Paradigms are sticky. Once one is good and adhered in your head, changing your paradigm is like scraping barnacles. You can’t do it in one cocktail conversation, which is why talking about politics over martinis usually just resembles crows arguing about who gets the prairie dog road kill. Just to dislodge one, not even thinking about establishing a new one, takes at least one semester of college. Either that or parachuting into a war zone or refugee camp.

They are so sticky that most people never change theirs. It’s also why in a class of about thirty students at least two will liken me to the anti-Christ in their course evaluations. (Note to those students: I know who you are.) So how is it that they change? What might dislodge the Zeitgeist?

When asked the above, at first students offer up Reason. Sure, reason gets the ball rolling, but the reasonable often get tossed into the hoosegow. See Galileo and Socrates for pertinent examples. People just don’t give up their world-views that easily.

Death. Death is what does it. Birth helps too. The younger generation seems to recognize new truths first. Kuhn observed that great scientific observations tended to be made by younger minds. Einstein is only one of his examples. Then they get tenure and try to keep the younger minds from figuring more things out. (Movie reference: Happy Feet)

This is what is most striking about the race between McCain and Obama: older folks tend to support McCain and younger ones tend to support Obama. The actuary tables don’t only suggest that being 72 years old, McCain has a relatively high probability of passing the baton to Sarah (pitbull-not-a-pig) Palin, but that many of the people who support him will also pass on. (Of course there are exceptions: neither of my parents support McCain. Just felt I had to mention that here in case they were to read this.)

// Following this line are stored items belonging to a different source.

theorem Chip.fwWrite_follows {z : Kept} {c : Chip} (a : Nat) (b : Bytes) (hz : z.Follows c) (hm : z.Free [.regs, .mem, .ecc, .free]) : z.Follows (Chip.fwWrite c a b) := by
  unfold Chip.fwWrite; try with_reducible dsimp only
  repeat' first | (with_reducible assumption) | exact hm.sub (by decide) | (with_reducible apply Chip.ddrAccess_follows) | (with_reducible apply Chip.setPois_follows) | (with_reducible apply Chip.poke_follows) | (with_reducible apply follows_eachDo) | intro _ _ _

theorem Chip.resolveCarry_follows {z : Kept} {c : Chip} (q : Nat) (hz : z.Follows c) (hm : z.Free [.regs, .mem, .ecc, .flt, .free]) : z.Follows (Chip.resolveCarry c q) := by
  unfold Chip.resolveCarry; try with_reducible dsimp only
  repeat' first | (with_reducible assumption) | (with_reducible apply Chip.rewriteHdr_follows) | (with_reducible apply follows_eachDo) | (with_reducible apply follows_ite) | intro _ _ _ | split

theorem Chip.boundaryQueue_follows {z : Kept} {c : Chip} (t q : Nat) (hz : z.Follows c) (hm : z.Free [.regs, .fab, .obs, .nv]) : z.Follows (Chip.boundaryQueue c t q) := by
  unfold Chip.boundaryQueue; try with_reducible dsimp only
  repeat' first | (with_reducible assumption) | exact hm.sub (by decide) | (with_reducible apply Chip.setQueue_follows) | (with_reducible apply Chip.shav_follows) | (with_reducible apply follows_ite)

theorem Chip.freshQueues_follows {z : Kept} {c : Chip} (hz : z.Follows c) (hm : z.Free [.fab]) : z.Follows (Chip.freshQueues c) := by
  unfold Chip.freshQueues; try with_reducible dsimp only
  repeat' first | (with_reducible assumption) | (with_reducible apply Chip.setQueue_follows) | (with_reducible apply follows_eachDo) | intro _ _ _

theorem Chip.closeWindows_follows {z : Kept} {c : Chip} (hz : z.Follows c) (hm : z.Free [.regs]) : z.Follows (Chip.closeWindows c) := by
  unfold Chip.closeWindows; try with_reducible dsimp only
  repeat' first | (with_reducible assumption) | (with_reducible apply Chip.clearRegs_follows)

theorem Chip.moveEnds_follows {z : Kept} {c : Chip} (f : Nat → Nat) (hz : z.Follows c) (hm : z.Free [.regs]) : z.Follows (c.moveEnds f) :=
  follows_regs (hm.sub (by decide)) hz _ (fun x => tabWf_tabMap 0#32 _ x)

theorem Chip.rebindBases_follows {z : Kept} {c : Chip} (d l k : Nat) (hz : z.Follows c) (hm : z.Free [.regs]) : z.Follows (Chip.rebindBases c d l k) := by
  unfold Chip.rebindBases; try with_reducible dsimp only
  repeat' first | (with_reducible assumption) | (with_reducible apply Chip.setReg64_follows) | (with_reducible apply follows_eachDo) | (with_reducible apply follows_ite) | intro _ _ _

theorem Chip.rebindCore_follows {z : Kept} {c : Chip} (d l a b : Nat) (hz : z.Follows c) (hm : z.Free [.regs]) : z.Follows (Chip.rebindCore c d l a b) := by
  unfold Chip.rebindCore; try with_reducible dsimp only
  repeat' first | (with_reducible assumption) | (with_reducible apply Chip.rebindBases_follows) | (with_reducible apply Chip.moveEnds_follows)

theorem Chip.setPhys_follows {z : Kept} {c : Chip} (d l k : Nat) (hz : z.Follows c) (hm : z.Free [.regs]) : z.Follows (Chip.setPhys c d l k) := by
  unfold Chip.setPhys; try with_reducible dsimp only
  repeat' first | (with_reducible assumption) | (with_reducible apply Chip.setFld_follows)

theorem Chip.setTest_follows {z : Kept} {c : Chip} (d k : Nat) (v : TestSt) (hz : z.Follows c) (hm : z.Free [.wrk]) : z.Follows (Chip.setTest c d k v) := by
  unfold Chip.setTest; try with_reducible dsimp only
  repeat' first | (with_reducible assumption) | exact rfl | exact Nat.le_refl _ | (with_reducible apply follows_upd hm) | (intro x; cases x <;> first | exact .inl (by decide) | exact .inr rfl)

theorem Chip.tsRaise_follows {z : Kept} {c : Chip} (d i cause detail : Nat) (esc : Bool) (hz : z.Follows c) (hm : z.Free [.regs, .wrk, .flt]) : z.Follows (Chip.tsRaise c d i cause detail esc) := by
  unfold Chip.tsRaise; try with_reducible dsimp only
  repeat' first | (with_reducible assumption) | exact hm.sub (by decide) | (with_reducible apply Chip.latchIf_follows) | (with_reducible apply Chip.raise_follows) | split | exact rfl | exact Nat.le_refl _ | (with_reducible apply follows_upd hm) | (intro x; cases x <;> first | exact .inl (by decide) | exact .inr rfl)

theorem Chip.restEnds_follows {z : Kept} {c : Chip} (d : Nat) (hz : z.Follows c) (hm : z.Free [.regs, .wrk, .flt]) : z.Follows (Chip.restEnds c d) := by
  unfold Chip.restEnds; try with_reducible dsimp only
  repeat' first | (with_reducible assumption) | exact hm.sub (by decide) | (with_reducible apply Chip.tsRaise_follows) | (with_reducible apply Chip.setTest_follows) | (with_reducible apply Chip.setFld_follows) | (with_reducible apply follows_ite) | split

theorem Chip.restBegins_follows {z : Kept} {c : Chip} (d t : Nat) (hz : z.Follows c) (hm : z.Free [.wrk]) : z.Follows (Chip.restBegins c d t) := by
  unfold Chip.restBegins; try with_reducible dsimp only
  repeat' first | (with_reducible assumption) | (with_reducible apply Chip.setTest_follows) | (with_reducible apply follows_ite) | split

theorem Chip.rotate_follows {z : Kept} {c : Chip} (d : Nat) (hz : z.Follows c) (hm : z.Free [.regs]) : z.Follows (Chip.rotate c d) := by
  unfold Chip.rotate; try with_reducible dsimp only
  repeat' first | (with_reducible assumption) | (with_reducible apply Chip.setPhys_follows) | (with_reducible apply Chip.rebindCore_follows) | (with_reducible apply Chip.setFld_follows) | split

theorem Chip.keepCores_follows {z : Kept} {c : Chip} (d : Nat) (hz : z.Follows c) (hm : z.Free [.boot]) : z.Follows (Chip.keepCores c d) := by
  unfold Chip.keepCores; try with_reducible dsimp only
  repeat' first | (with_reducible assumption) | exact rfl | exact Nat.le_refl _ | (with_reducible apply follows_upd hm) | (intro x; cases x <;> first | exact .inl (by decide) | exact .inr rfl)

theorem Chip.withdraw_follows {z : Kept} {c : Chip} (d k : Nat) (hz : z.Follows c) (hm : z.Free [.regs, .wrk, .flt, .obs, .boot, .nv]) : z.Follows (Chip.withdraw c d k) := by
  unfold Chip.withdraw; try with_reducible dsimp only
  repeat' first | (with_reducible assumption) | exact hm.sub (by decide) | (with_reducible apply Chip.keepCores_follows) | (with_reducible apply Chip.tsRaise_follows) | (with_reducible apply Chip.shav_follows) | (with_reducible apply Chip.setReg_follows)

theorem Chip.coreStep_follows {z : Kept} {c : Chip} (t d : Nat) (hz : z.Follows c) (hm : z.Free [.regs, .wrk, .flt, .obs, .boot, .nv]) : z.Follows (Chip.coreStep c t d) := by
  unfold Chip.coreStep; try with_reducible dsimp only
  repeat' first | (with_reducible assumption) | exact hm.sub (by decide) | (with_reducible apply Chip.withdraw_follows) | (with_reducible apply Chip.rotate_follows) | (with_reducible apply Chip.restBegins_follows) | (with_reducible apply follows_ite) | split

theorem Chip.mapAt_follows {z : Kept} {c : Chip} (d t : Nat) (hz : z.Follows c) (hm : z.Free [.regs]) : z.Follows (Chip.mapAt c d t) := by
  unfold Chip.mapAt; try with_reducible dsimp only
  repeat' first | (with_reducible assumption) | (with_reducible apply Chip.setPhys_follows) | (with_reducible apply Chip.setFld_follows) | (with_reducible apply follows_eachDo) | intro _ _ _

theorem Chip.setPresent_follows {z : Kept} {c : Chip} (s : Nat) (hz : z.Follows c) (hm : z.Free [.wrk]) : z.Follows (Chip.setPresent c s) := by
  unfold Chip.setPresent; try with_reducible dsimp only
  repeat' first | (with_reducible assumption) | (with_reducible apply Chip.modPart_follows)

theorem Chip.missImage_follows {z : Kept} {c : Chip} (s : Nat) (g : RingCfg) (hz : z.Follows c) (hm : z.Free [.regs, .flt]) : z.Follows (Chip.missImage c s g) := by
  unfold Chip.missImage; try with_reducible dsimp only
  repeat' first | (with_reducible assumption) | exact hm.sub (by decide) | (with_reducible apply Chip.epLatch_follows) | (with_reducible apply Chip.spLatch_follows) | (with_reducible apply Chip.raise_follows) | (with_reducible apply Chip.setFld_follows) | (with_reducible apply follows_ite)

theorem Chip.mapFill_follows {z : Kept} {c : Chip} (s : Nat) (g : RingCfg) (t : Nat) (hz : z.Follows c) (hm : z.Free [.regs, .mem, .ecc, .sns, .free]) : z.Follows (Chip.mapFill c s g t) := by
  unfold Chip.mapFill; try with_reducible dsimp only
  repeat' first | (with_reducible assumption) | exact hm.sub (by decide) | (with_reducible apply Chip.fwWrite_follows) | (with_reducible apply Chip.setRing_follows)

theorem Chip.outdated_follows {z : Kept} {c : Chip} (t s : Nat) (hz : z.Follows c) (hm : z.Free [.regs, .obs, .sns, .nv]) : z.Follows (Chip.outdated c t s) := by
  unfold Chip.outdated; try with_reducible dsimp only
  repeat' first | (with_reducible assumption) | exact hm.sub (by decide) | (with_reducible apply Chip.noteDrop_follows) | (with_reducible apply Chip.setRing_follows) | (with_reducible apply follows_eachDo) | intro _ _ _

And if you were to extrapolate this tendency for the next twenty to thirty years, my prediction would be that the Republican Party will either change dramatically, just to survive, or it will whither away. Who knows, it might disappear because we pass a law that makes it illegal to lie during campaigns.

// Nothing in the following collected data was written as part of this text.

theorem Chip.missSp_follows {z : Kept} {c : Chip} (p : Nat) (m : SpMeas) (x : Miss) (hz : z.Follows c) (hm : z.Free [.regs, .flt, .obs, .boot, .nv]) : z.Follows (Chip.missSp c p m x) := by
  unfold Chip.missSp; try with_reducible dsimp only
  repeat' first | (with_reducible assumption) | exact hm.sub (by decide) | (with_reducible apply Chip.find_follows) | (with_reducible apply Chip.spLatch_follows) | (with_reducible apply Chip.raise_follows) | (with_reducible apply Chip.orReg_follows) | (with_reducible apply Chip.setReg_follows) | (with_reducible apply follows_ite)

theorem Chip.missEp_follows {z : Kept} {c : Chip} (n : Nat) (x : Miss) (hz : z.Follows c) (hm : z.Free [.regs, .flt, .obs, .boot, .nv]) : z.Follows (Chip.missEp c n x) := by
  unfold Chip.missEp; try with_reducible dsimp only
  repeat' first | (with_reducible assumption) | exact hm.sub (by decide) | (with_reducible apply Chip.find_follows) | (with_reducible apply Chip.epLatch_follows) | (with_reducible apply Chip.raise_follows) | (with_reducible apply Chip.setFld_follows) | (with_reducible apply Chip.orReg_follows) | (with_reducible apply follows_ite)

theorem Chip.findBoard_follows {z : Kept} {c : Chip} (f : Findings) (hz : z.Follows c) (hm : z.Free [.regs, .flt, .obs, .boot, .nv]) : z.Follows (Chip.findBoard c f) := by
  unfold Chip.findBoard; try with_reducible dsimp only
  repeat' first | (with_reducible assumption) | (with_reducible apply Chip.find_follows) | (with_reducible apply follows_eachDo) | (with_reducible apply follows_ite) | intro _ _ _

theorem Chip.findDie_follows {z : Kept} {c : Chip} (f : Findings) (d : Nat) (hz : z.Follows c) (hm : z.Free [.regs, .flt, .obs, .boot, .nv]) : z.Follows (Chip.findDie c f d) := by
  unfold Chip.findDie; try with_reducible dsimp only
  repeat' first | (with_reducible assumption) | (with_reducible apply Chip.findFence_follows) | (with_reducible apply Chip.find_follows) | (with_reducible apply follows_eachDo) | (with_reducible apply follows_ite) | intro _ _ _

theorem Chip.partsLeft_follows {z : Kept} {c : Chip} (hz : z.Follows c) (hm : z.Free [.regs]) : z.Follows (Chip.partsLeft c) := by
  unfold Chip.partsLeft; try with_reducible dsimp only
  repeat' first | (with_reducible assumption) | (with_reducible apply Chip.halt_follows) | (with_reducible apply follows_ite)

theorem Chip.findPorts_follows {z : Kept} {c : Chip} (f : Findings) (sps eps : List Nat) (hz : z.Follows c) (hm : z.Free [.regs, .flt, .obs, .boot, .nv]) : z.Follows (Chip.findPorts c f sps eps) := by
  unfold Chip.findPorts; try with_reducible dsimp only
  repeat' first | (with_reducible assumption) | (with_reducible apply Chip.missEp_follows) | (with_reducible apply Chip.missSp_follows) | (with_reducible apply follows_eachDo) | intro _ _ _

theorem Chip.classAll_follows {z : Kept} {c : Chip} (f : Findings) (hz : z.Follows c) (hm : z.Free [.regs, .flt, .obs, .boot, .nv]) : z.Follows (Chip.classAll c f) := by
  unfold Chip.classAll; try with_reducible dsimp only
  repeat' first | (with_reducible assumption) | exact hm.sub (by decide) | (with_reducible apply Chip.findPorts_follows) | (with_reducible apply Chip.partsLeft_follows) | (with_reducible apply Chip.findDie_follows) | (with_reducible apply Chip.findBoard_follows) | (with_reducible apply Chip.domsOn_follows) | (with_reducible apply Chip.find_follows) | (with_reducible apply follows_eachDo) | (with_reducible apply follows_ite) | intro _ _ _

theorem Chip.repairArr_follows {z : Kept} {c : Chip} (dpus : List DpuFind) (d k a : Nat) (hz : z.Follows c) (hm : z.Free [.regs, .ecc, .flt, .obs, .boot, .nv]) : z.Follows (Chip.repairArr c dpus d k a) := by
  unfold Chip.repairArr; try with_reducible dsimp only
  repeat' first | (with_reducible assumption) | exact hm.sub (by decide) | (with_reducible apply Chip.find_follows) | (with_reducible apply Chip.addRepair_follows) | (with_reducible apply Chip.setFld_follows) | (with_reducible apply follows_eachDo) | (with_reducible apply follows_ite) | intro _ _ _ | split | exact rfl | exact Nat.le_refl _ | (with_reducible apply follows_upd hm) | (intro x; cases x <;> first | exact .inl (by decide) | exact .inr rfl)

theorem Chip.placeCores_follows {z : Kept} {c : Chip} (d t : Nat) (broken : List Nat) (hz : z.Follows c) (hm : z.Free [.regs]) : z.Follows (Chip.placeCores c d t broken) := by
  unfold Chip.placeCores; try with_reducible dsimp only
  repeat' first | (with_reducible assumption) | (with_reducible apply Chip.mapAt_follows) | (with_reducible apply Chip.setPhys_follows) | (with_reducible apply Chip.setReg_follows) | (with_reducible apply follows_eachDo) | (with_reducible apply follows_ite) | intro _ _ _

theorem Chip.testDie_follows {z : Kept} {c : Chip} (f : Findings) (t d : Nat) (hz : z.Follows c) (hm : z.Free [.regs, .ecc, .flt, .obs, .boot, .nv]) : z.Follows (Chip.testDie c f t d) := by
  unfold Chip.testDie; try with_reducible dsimp only
  repeat' first | (with_reducible assumption) | exact hm.sub (by decide) | (with_reducible apply Chip.placeCores_follows) | (with_reducible apply Chip.repairArr_follows) | (with_reducible apply Chip.findFence_follows) | (with_reducible apply Chip.find_follows) | (with_reducible apply Chip.addRepair_follows) | (with_reducible apply follows_eachDo) | (with_reducible apply follows_ite) | intro _ _ _ | split | exact rfl | exact Nat.le_refl _ | (with_reducible apply follows_upd hm) | (intro x; cases x <;> first | exact .inl (by decide) | exact .inr rfl)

Along with age, ethnic demographics predict a Republican withering. Did you notice all those white folks at the Republican Convention? Sure there are some anomalies (to wit the “Log Cabin Republicans”—by the way, I really believe that mainstream Republicans think that they are referring to Lincoln), but trends show that white Americans will be in the minority by 2042. Combine that with the generation gap, and I’ll go on the record here saying that Republicans will be out of the game by 2030. I’ll be only 70 then so if I’m wrong, you can email me an “I told you so.”

If it does disappear, then the Democratic party would split, with economic policy being the constant, and the social issues dividing the two new parties. It also might split on green issues--one side being light green and the other dark. It could resemble the 90s under Bill Clinton, except instead of staunchly believing in free trade and the overwhelming power of the market, both parties would believe that government can do good. That makes sense. Why would anyone vote for a president if they believe a federal government is inherently inept? (See Bush.)

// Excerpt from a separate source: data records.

-- ==== Sys2Proof/WellFormed.lean ====
section
/-! DEFINITION. WellFormed.lean: which terms of Instr name a command that the KY-8 can meet. The types bound most operands (dies, cores, ports, queues); the
checks here are the bounds that a type does not give. A term that a check refuses names no event of the device. -/
namespace Sys2Proof

/-- Whether a station number, as a Carver or the Turner uses it, names a station (R10, R25, R26): on a compute die the four stations of a core, the BX and the
XD; on the headstock die the SI, SO, EG and DM stations. -/
def stnExists (st : Stn) : Bool :=
  let i := st.val % 128
  if st.val / 128 = 0 then decide (i < 34) || (decide (40 ≤ i) && decide (i < 68)) || i == 72 || i == 73
  else (decide (32 ≤ i) && decide (i < 68)) || i == 96 || i == 97

/-- Whether a station is a data mover: DM of a core, or DM of the headstock die (R25, R26, R154). -/
def stnIsDm (st : Stn) : Bool :=
  let i := st.val % 128
  if st.val / 128 = 0 then i == 72 || i == 73 else decide (32 ≤ i) && decide (i < 68) && i % 4 == 3

/-- Whether a link end exists: modules 0–4 of a compute die, and on the headstock die the module of each compute die (R246). -/
def lnkExists (l : Lnk) : Bool := if l.die.val = 0 then l.mod.val != 0 else decide (l.mod.val < 5)

/-- No word's error is found twice by the reads of one command (R188, R202): a word is corrected or poisoned by the first read that finds it. -/
def upsetsOk : Upsets → Bool
  | [] => true
  | u :: t => t.all (fun v => u.addr / 8 != v.addr / 8 || u.chk != v.chk) && upsetsOk t

/-- A fault inverts at least one bit, and no place is named twice (R106). -/
def laneFaultsOk : LaneFaults → Bool
  | [] => true
  | f :: t => f.flip != 0 && t.all (fun g => f.arr != g.arr || f.lane != g.lane || f.acc != g.acc) && laneFaultsOk t

/-- No element twice. -/
def noTwice {α : Type} [BEq α] : List α → Bool
  | [] => true
  | a :: t => !t.contains a && noTwice t

/-- A DDR5 request stays within one line and is a multiple of one byte: a read of 1–64 bytes or a write of as many (R200). -/
def ddrReqOk (r : DdrReq) : Bool :=
  decide (1 ≤ r.len.val) && decide (r.addr.toNat % 64 + r.len.val ≤ 64) && (match r.data with | some b => b.length == r.len.val | none => true)

/-- The boundary's readings name each of the eight dies (R478, R512). -/
def envOk (e : BoundaryEnv) : Bool := e.tjNow.length == 8 && e.tjMax.length == 8 && e.power.length == 8

/-- Lanes, cores, rows and DPUs of a die's findings are named once, and oscillator counts by 2 × subchannel + rank (R104, R166, R210, R228). -/
def dieFindOk (f : DieFind) : Bool :=
  noTwice f.lanes && noTwice f.dpus && noTwice f.rows && noTwice (f.fit.map (·.1)) && decide (f.osc.length ≤ 4)

/-- Each rail, die and port of a start's findings is named once (R422, R430). -/
def findingsOk (f : Findings) : Bool :=
  noTwice (f.rails.map (·.1)) && noTwice f.badProgs && noTwice f.rows && noTwice (f.dies.map (·.die)) && noTwice (f.ports.map (·.port)) && f.dies.all dieFindOk

/-- An SSP transaction clocks 16 bytes in (R386, R387). -/
def mosiOk (b : Bytes) : Bool := b.length == 16

/-- An Ethernet frame carries its addresses and type (R286). -/
def frameOk (f : EthFrame) : Bool := decide (14 ≤ f.bytes.length)

/-- The stations that a command names by number (R10). -/
def Instr.stations : Instr → List Stn
  | .dmCopy st _ => [st]
  | .dmLoad st _ => [st]
  | .dmStore st => [st]
  | .commandStart st _ _ => [st]
  | .commandComplete st _ => [st]
  | .plainStoreAccept st _ _ => [st]
  | .remoteRequestArrive st _ _ => [st]
  | .remoteStatusReturn st _ => [st]
  | .stationResetByCarver st _ => [st]
  | .rstReqStation st _ => [st]
  | .stCmdRegWrite st _ _ _ => [st]
  | .mxPass .. | .mxPassBegin .. | .weightLoadDone .. | .mxVectorIssue .. | .mxRowWrite .. | .wfConv .. | .wfPool .. | .wfVectorDeliver ..
  | .vxChain .. | .vxRow .. | .vxReduce .. | .vxGather .. | .vxScatter .. | .vxScatadd .. | .vxBlankcmp .. | .vxDrainRead .. | .bxNms .. | .xdPut ..
  | .xdGet .. | .xdBcast .. | .xdAllgather .. | .xdRedscat .. | .xdAllreduce .. | .xdWopen .. | .xdWclose .. | .xdWcloseComplete .. | .siRun ..
  | .egMsg .. | .soFrame .. | .soFrameStart .. | .slotClaim .. | .slotFull .. | .slotAcquire .. | .slotRelease .. | .creditFlitSend ..
  | .creditFlitArrive .. | .sramCeWriteback .. | .sramScrubRead .. | .sramScrubForced .. | .ddrRequest .. | .ddrRefreshDue .. | .mr4Read ..
  | .rfmIssue .. | .dqsOscCheck .. | .ddrPatrolScrub .. | .resWindowEnd .. | .flitReceive .. | .ackTimer .. | .nakReceive .. | .moduleRetrain ..
  | .retrainDone .. | .digestTrailerArrive .. | .tallyArrive .. | .frameStartPacket .. | .csiLinePacket .. | .embeddedDataPacket ..
  | .frameEndPacket .. | .ingestWrite .. | .entryWritten .. | .frameSyncLaunch .. | .pocSample .. | .pocRetry .. | .eyeMarginCheck ..
  | .ethFrameReceive .. | .lidarWindowEnd .. | .tqFrameStart .. | .tq1Launch .. | .macsecRekey .. | .sqiRead .. | .linkDrop .. | .ptpSyncReceive ..
  | .adjSlew | .syncTimeout | .ptpSyncSend .. | .pdelayExchange .. | .announceSend .. | .tsInEdge .. | .tsinDataLoRead .. | .tsOutEdge .. | .ppsEdge
  | .turnBoundary .. | .taskRelease .. | .blankSlotStart | .blankSlotEnd | .blankVerdict .. | .budgetExpiry .. | .deadlineExpiry ..
  | .selftestSegmentDone .. | .clockWindow .. | .gateDecision .. | .resultLaunch .. | .errorLineLatch .. | .faultRecordWritten | .reportResend
  | .fcEscalate .. | .fswClear .. | .fltReadback .. | .lockstepMismatch .. | .lockstepVerdict .. | .agreementRead .. | .debugHalt .. | .sspCsFall
  | .sspChallenge .. | .wdResponseReady | .powerOnReset .. | .warmReset .. | .startTurns | .hello .. | .bye .. | .mgmtOpen .. | .mgmtAuth ..
  | .mgmtAuthTimeout .. | .mgmtSessionTimeout .. | .counterReadStation .. | .counterReadShadow .. | .counterReadAlwaysOn .. | .traceSubscribe ..
  | .traceStop .. | .traceRecordsSend | .regRead .. | .regWrite .. | .faultClear .. | .timeStep .. | .pocSwitch .. | .dumpReq .. | .dumpSend ..
  | .xferBegin .. | .xferData .. | .xferEnd .. | .attestReq .. | .keyRevoke .. | .recordAck .. | .pwrReqIdle .. | .pwrReqPark .. | .pwrReqActive ..
  | .domainGoodTimeout .. | .rstReqPartition .. | .undervoltage .. | .overvoltage .. | .refclkFail | .islandClockFail .. | .thermalTrip ..
  | .thermalWarning .. | .ageingRead .. | .pmbusPoll .. | .pmAlert .. | .splockPin .. | .splArmAtTurn .. | .splArmOnBit .. | .splArmNow ..
  | .debugScanRead .. | .qdescWrite .. | .mxInject .. | .dpuMapWrite .. | .taskEntryWrite .. | .w1cStatusClear .. | .lowWordRead ..
  | .drainStoreFwRead .. | .registerWrite .. | .headstockPeriodicTest .. | .sensorLinkLost .. | .linkUp .. | .thermalWarningEnd .. | .updateWritten ..
  | .stateMoveEnd .. | .debugUnlock .. => []

/-- Whether a term names a command. A row that no check bounds is named, so that a new row cannot slip past. -/
def Instr.wellFormed : Instr → Bool
  | .mxPass _ _ | .weightLoadDone _ _ | .mxVectorIssue _ _ | .wfConv _ _ | .wfPool _ _ | .vxReduce _ _ _ | .vxScatter _ _ | .vxScatadd _ _ _
  | .vxBlankcmp _ _ | .bxNms _ => true
  | .mxPassBegin _ _ ups | .wfVectorDeliver _ _ ups | .vxChain _ _ _ ups | .vxRow _ _ ups | .vxGather _ _ ups | .vxDrainRead _ _ ups
  | .slotAcquire _ ups | .slotFull _ ups | .sramScrubRead _ _ ups | .sramScrubForced _ _ ups | .regRead _ ups | .drainStoreFwRead _ _ _ _ ups | .ddrPatrolScrub _ _ ups | .xdPut _ _ ups => upsetsOk ups
  | .mxRowWrite _ _ flts => laneFaultsOk flts
  | .dmCopy st ups | .dmLoad st ups => stnIsDm st && upsetsOk ups
  | .dmStore st => stnIsDm st
  | .xdGet _ _ | .xdBcast _ _ | .xdAllgather _ _ | .xdWopen _ _ | .xdWclose _ _ | .xdWcloseComplete _ _ => true
  | .xdRedscat _ _ ord _ | .xdAllreduce _ _ ord _ => noTwice ord
  | .siRun _ | .egMsg _ _ | .soFrame _ | .soFrameStart _ => true
  | .commandStart st _ ups | .remoteRequestArrive st _ ups | .plainStoreAccept st _ ups => stnExists st && upsetsOk ups
  | .commandComplete st _ | .remoteStatusReturn st _ | .stationResetByCarver st _ => stnExists st
  | .slotClaim _ | .slotRelease _ | .creditFlitSend _ => true
  | .creditFlitArrive _ n => decide (1 ≤ n)
  | .sramCeWriteback _ | .ddrRefreshDue _ _ _ | .mr4Read _ _ _ _ _ | .rfmIssue _ _ _ | .dqsOscCheck _ _ _ _ _ | .resWindowEnd _ _ => true
  | .ddrRequest _ r ups => ddrReqOk r && upsetsOk ups
  | .flitReceive l _ | .ackTimer l | .nakReceive l _ | .moduleRetrain l => lnkExists l
  | .retrainDone l tx rx => lnkExists l && noTwice tx && noTwice rx
  | .digestTrailerArrive d src _ _ | .tallyArrive d src _ _ => d != src
  | .frameStartPacket _ _ _ _ _ _ | .csiLinePacket _ _ _ _ _ _ _ | .embeddedDataPacket _ _ _ _ _ _ | .frameEndPacket _ _ _ _ | .ingestWrite _ _ | .entryWritten _ _
  | .frameSyncLaunch _ _ | .pocSample _ _ | .pocRetry _ | .eyeMarginCheck _ _ | .sensorLinkLost _ => true
  | .ethFrameReceive _ f _ => frameOk f
  | .lidarWindowEnd _ | .tqFrameStart _ | .tq1Launch _ | .macsecRekey _ | .sqiRead _ _ | .linkDrop _ | .linkUp _ | .ptpSyncReceive _ _ _ | .adjSlew
  | .syncTimeout | .ptpSyncSend _ | .pdelayExchange _ _ | .announceSend _ | .tsInEdge _ _ _ _ | .tsinDataLoRead _ _ | .tsOutEdge _ | .ppsEdge => true
  | .turnBoundary env => envOk env
  | .taskRelease _ | .blankSlotStart | .blankSlotEnd | .blankVerdict _ | .budgetExpiry _ _ | .deadlineExpiry _ | .selftestSegmentDone _ _ _
  | .clockWindow _ _ _ _ | .gateDecision _ | .resultLaunch _ | .errorLineLatch _ _ | .faultRecordWritten | .reportResend | .fcEscalate _ _ _ | .fswClear _ _
  | .fltReadback _ _ | .lockstepMismatch _ | .lockstepVerdict _ _ | .agreementRead _ _ _ | .debugHalt _ | .sspCsFall => true
  | .sspChallenge mosi => mosiOk mosi
  | .wdResponseReady | .startTurns => true
  | .powerOnReset _ _ f | .warmReset _ f | .stateMoveEnd f => findingsOk f
  | .hello _ | .bye _ | .mgmtOpen _ | .mgmtAuth _ _ | .mgmtAuthTimeout _ | .mgmtSessionTimeout _ | .counterReadStation _ | .counterReadShadow _
  | .counterReadAlwaysOn _ | .traceSubscribe _ | .traceStop _ | .traceRecordsSend | .regWrite _ | .faultClear _ | .timeStep _ | .pocSwitch _
  | .dumpReq _ | .dumpSend _ | .xferBegin _ | .xferData _ | .xferEnd _ _ | .attestReq _ | .keyRevoke _ _ | .recordAck _ => true
  | .pwrReqIdle _ | .pwrReqPark _ | .pwrReqActive _ | .domainGoodTimeout _ | .rstReqPartition _ _ => true
  | .rstReqStation st _ | .stCmdRegWrite st _ _ _ => stnExists st
  | .undervoltage _ | .overvoltage _ | .refclkFail | .islandClockFail _ _ | .thermalTrip _ _ | .thermalWarning _ _ | .thermalWarningEnd _
  | .ageingRead _ _ _ => true
  | .pmbusPoll reads => noTwice (reads.map (·.addr))
  | .pmAlert _ | .splockPin _ | .splArmAtTurn _ _ | .splArmOnBit _ _ | .splArmNow _ | .debugScanRead _ | .debugUnlock _ => true
  | .qdescWrite _ _ _ _ _ | .mxInject _ _ _ _ | .dpuMapWrite _ _ _ _ _ | .taskEntryWrite _ _ _ _ _ | .w1cStatusClear _ _ _ _ | .lowWordRead _ _ _ _ => true
  | .registerWrite _ _ _ width _ => decide (1 ≤ width)
  | .headstockPeriodicTest _ | .updateWritten _ => true

end Sys2Proof
end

Saturday, September 13, 2008

Sarah Watching Russia


There’s got to be some comedy writer for Saturday Night Live that can pick up on Sarah Palin’s international expertise: “They’re our next-door neighbors. And you can actually see Russia from land here in Alaska. From an island in Alaska.”

Call her bluff!! Ask her, “When have you gone to that island, to look at Russia?” Then you have a skit where Sarah takes a trip to go sit on an icy rock and look over at more icy rocks. Kind of a Waiting for Godot meets Gidget moment. We can hear her internal monologue about what Putin might be doing while she throws snowballs at the seagulls and tells the sea lions to shut up or she’s gonna shoot them.

And then a whale swallows her. Wait, that was Pinocchio. Was it my imagination, or has Sarah’s nose grown recently?

Postscript: I posted this before Kos did his at the DailyKos.